Thai firms face credit risk, says S&P

Thai firms face credit risk, says S&P

High earnings, funds act as safeguards

The credit quality of some Thai companies is projected to erode over the next 12 months due to a strong appetite for acquisitions and elevated capital spending, says Standard and Poor's Ratings Services (S&P).

However, high earnings and robust financial access are corporate strengths that will safeguard against credit risks, it says. 

Thai companies have been among the most active in acquisitions among Asean companies and most of the massive deals over the past two years have been debt-funded, said Xavier Jean, S&P's director of corporate ratings for Asia-Pacific.

High capital expenditure and dividends are factors contributing to an increase in debt for Thai companies, with S&P projecting their capital spending in the first quarter was 10% higher than a year earlier.

Companies continue to spend a lot of money because of their expansion strategy and have a fairly high distribution of dividends, so inflows from their operations are growing less as outflows continue to grow, said Mr Jean.

"What we see is that they will generally finance this gap [between inflows and outflows] with debt since debt [refinancing] is so cheap. We think debt is likely to continue growing and, as a result, credit quality is likely to continue weakening," he said.

The 100 companies S&P surveyed in six Asean member states are estimated to have accumulated a debt of US$270 billion, with 20% from the bond market and the rest from bank loans. The 20 surveyed Thai companies had a net debt of $40 billion.
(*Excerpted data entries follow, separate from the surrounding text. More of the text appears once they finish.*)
-- ==== Sys2Proof/Laws/State.lean ====
section
/-! SUPPORT. One lemma for each field and each update of the state, a team and a group: the fields that an update does not
name stay as they are. -/

namespace Sys2Proof.Machine

@[simp] theorem State.setDie_refclk (s : State) (d : Nat) (x : Die) : (s.setDie d x).refclk = s.refclk := rfl
@[simp] theorem State.setDie_clock16 (s : State) (d : Nat) (x : Die) : (s.setDie d x).clock16 = s.clock16 := rfl
@[simp] theorem State.setDie_store (s : State) (d : Nat) (x : Die) : (s.setDie d x).store = s.store := rfl
@[simp] theorem State.setDie_links (s : State) (d : Nat) (x : Die) : (s.setDie d x).links = s.links := rfl
@[simp] theorem State.setDie_cores (s : State) (d : Nat) (x : Die) : (s.setDie d x).cores = s.cores := rfl
@[simp] theorem State.setDie_teams (s : State) (d : Nat) (x : Die) : (s.setDie d x).teams = s.teams := rfl
@[simp] theorem State.setDie_ctxs (s : State) (d : Nat) (x : Die) : (s.setDie d x).ctxs = s.ctxs := rfl
@[simp] theorem State.setDie_live (s : State) (d : Nat) (x : Die) : (s.setDie d x).live = s.live := rfl
@[simp] theorem State.setDie_fields (s : State) (d : Nat) (x : Die) : (s.setDie d x).fields = s.fields := rfl
@[simp] theorem State.setDie_launches (s : State) (d : Nat) (x : Die) : (s.setDie d x).launches = s.launches := rfl
@[simp] theorem State.setDie_runs (s : State) (d : Nat) (x : Die) : (s.setDie d x).runs = s.runs := rfl
@[simp] theorem State.setDie_graphs (s : State) (d : Nat) (x : Die) : (s.setDie d x).graphs = s.graphs := rfl
@[simp] theorem State.setDie_workQs (s : State) (d : Nat) (x : Die) : (s.setDie d x).workQs = s.workQs := rfl
@[simp] theorem State.setDie_msgs (s : State) (d : Nat) (x : Die) : (s.setDie d x).msgs = s.msgs := rfl
@[simp] theorem State.setDie_reqs (s : State) (d : Nat) (x : Die) : (s.setDie d x).reqs = s.reqs := rfl
@[simp] theorem State.setDie_delayed (s : State) (d : Nat) (x : Die) : (s.setDie d x).delayed = s.delayed := rfl
@[simp] theorem State.setDie_accs (s : State) (d : Nat) (x : Die) : (s.setDie d x).accs = s.accs := rfl
@[simp] theorem State.setDie_copies (s : State) (d : Nat) (x : Die) : (s.setDie d x).copies = s.copies := rfl
@[simp] theorem State.setDie_faults (s : State) (d : Nat) (x : Die) : (s.setDie d x).faults = s.faults := rfl
@[simp] theorem State.setDie_ring (s : State) (d : Nat) (x : Die) : (s.setDie d x).ring = s.ring := rfl
@[simp] theorem State.setDie_faultCount (s : State) (d : Nat) (x : Die) : (s.setDie d x).faultCount = s.faultCount := rfl
@[simp] theorem State.setDie_hg (s : State) (d : Nat) (x : Die) : (s.setDie d x).hg = s.hg := rfl
@[simp] theorem State.setDie_keys (s : State) (d : Nat) (x : Die) : (s.setDie d x).keys = s.keys := rfl
@[simp] theorem State.setDie_trace (s : State) (d : Nat) (x : Die) : (s.setDie d x).trace = s.trace := rfl
@[simp] theorem State.setDie_boot (s : State) (d : Nat) (x : Die) : (s.setDie d x).boot = s.boot := rfl
@[simp] theorem State.setDie_health (s : State) (d : Nat) (x : Die) : (s.setDie d x).health = s.health := rfl
@[simp] theorem State.setDie_irqs (s : State) (d : Nat) (x : Die) : (s.setDie d x).irqs = s.irqs := rfl
@[simp] theorem State.setDie_completions (s : State) (d : Nat) (x : Die) : (s.setDie d x).completions = s.completions := rfl
@[simp] theorem State.setDie_nextId (s : State) (d : Nat) (x : Die) : (s.setDie d x).nextId = s.nextId := rfl
@[simp] theorem State.setDie_free (s : State) (d : Nat) (x : Die) : (s.setDie d x).free = s.free := rfl
@[simp] theorem State.setDie_split (s : State) (d : Nat) (x : Die) : (s.setDie d x).split = s.split := rfl
@[simp] theorem State.setDie_agenda (s : State) (d : Nat) (x : Die) : (s.setDie d x).agenda = s.agenda := rfl
@[simp] theorem State.setDie_turn (s : State) (d : Nat) (x : Die) : (s.setDie d x).turn = s.turn := rfl
@[simp] theorem State.setDie_cur (s : State) (d : Nat) (x : Die) : (s.setDie d x).cur = s.cur := rfl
Despite the deteriorating credit outlook, high corporate earnings, strong brand recognition and sound access to financial sources are deemed as cushions against Thai companies' credit quality, said Mr Jean.

On average, companies in Asean can service their interest expenses with their earnings by about eight times, while the debt-service ratio for Thai companies is 6.5 times. This allows companies to withstand a major shock such as a hike in interest rates, says the S&P report.

However, the scenario is completely different for medium-sized companies as their market access and financial sources are more limited, said Mr Jean.

Michael Seewald, managing director and analytical manager for corporate ratings in Asia-Pacific, said Thai conglomerates and their subsidiaries have been active in acquisitions, so their balance sheets are sometimes stretched.

"Growth strategies of Thai conglomerates can be unpredictable, creating risk," he said. "Their financial reporting can be difficult to interpret."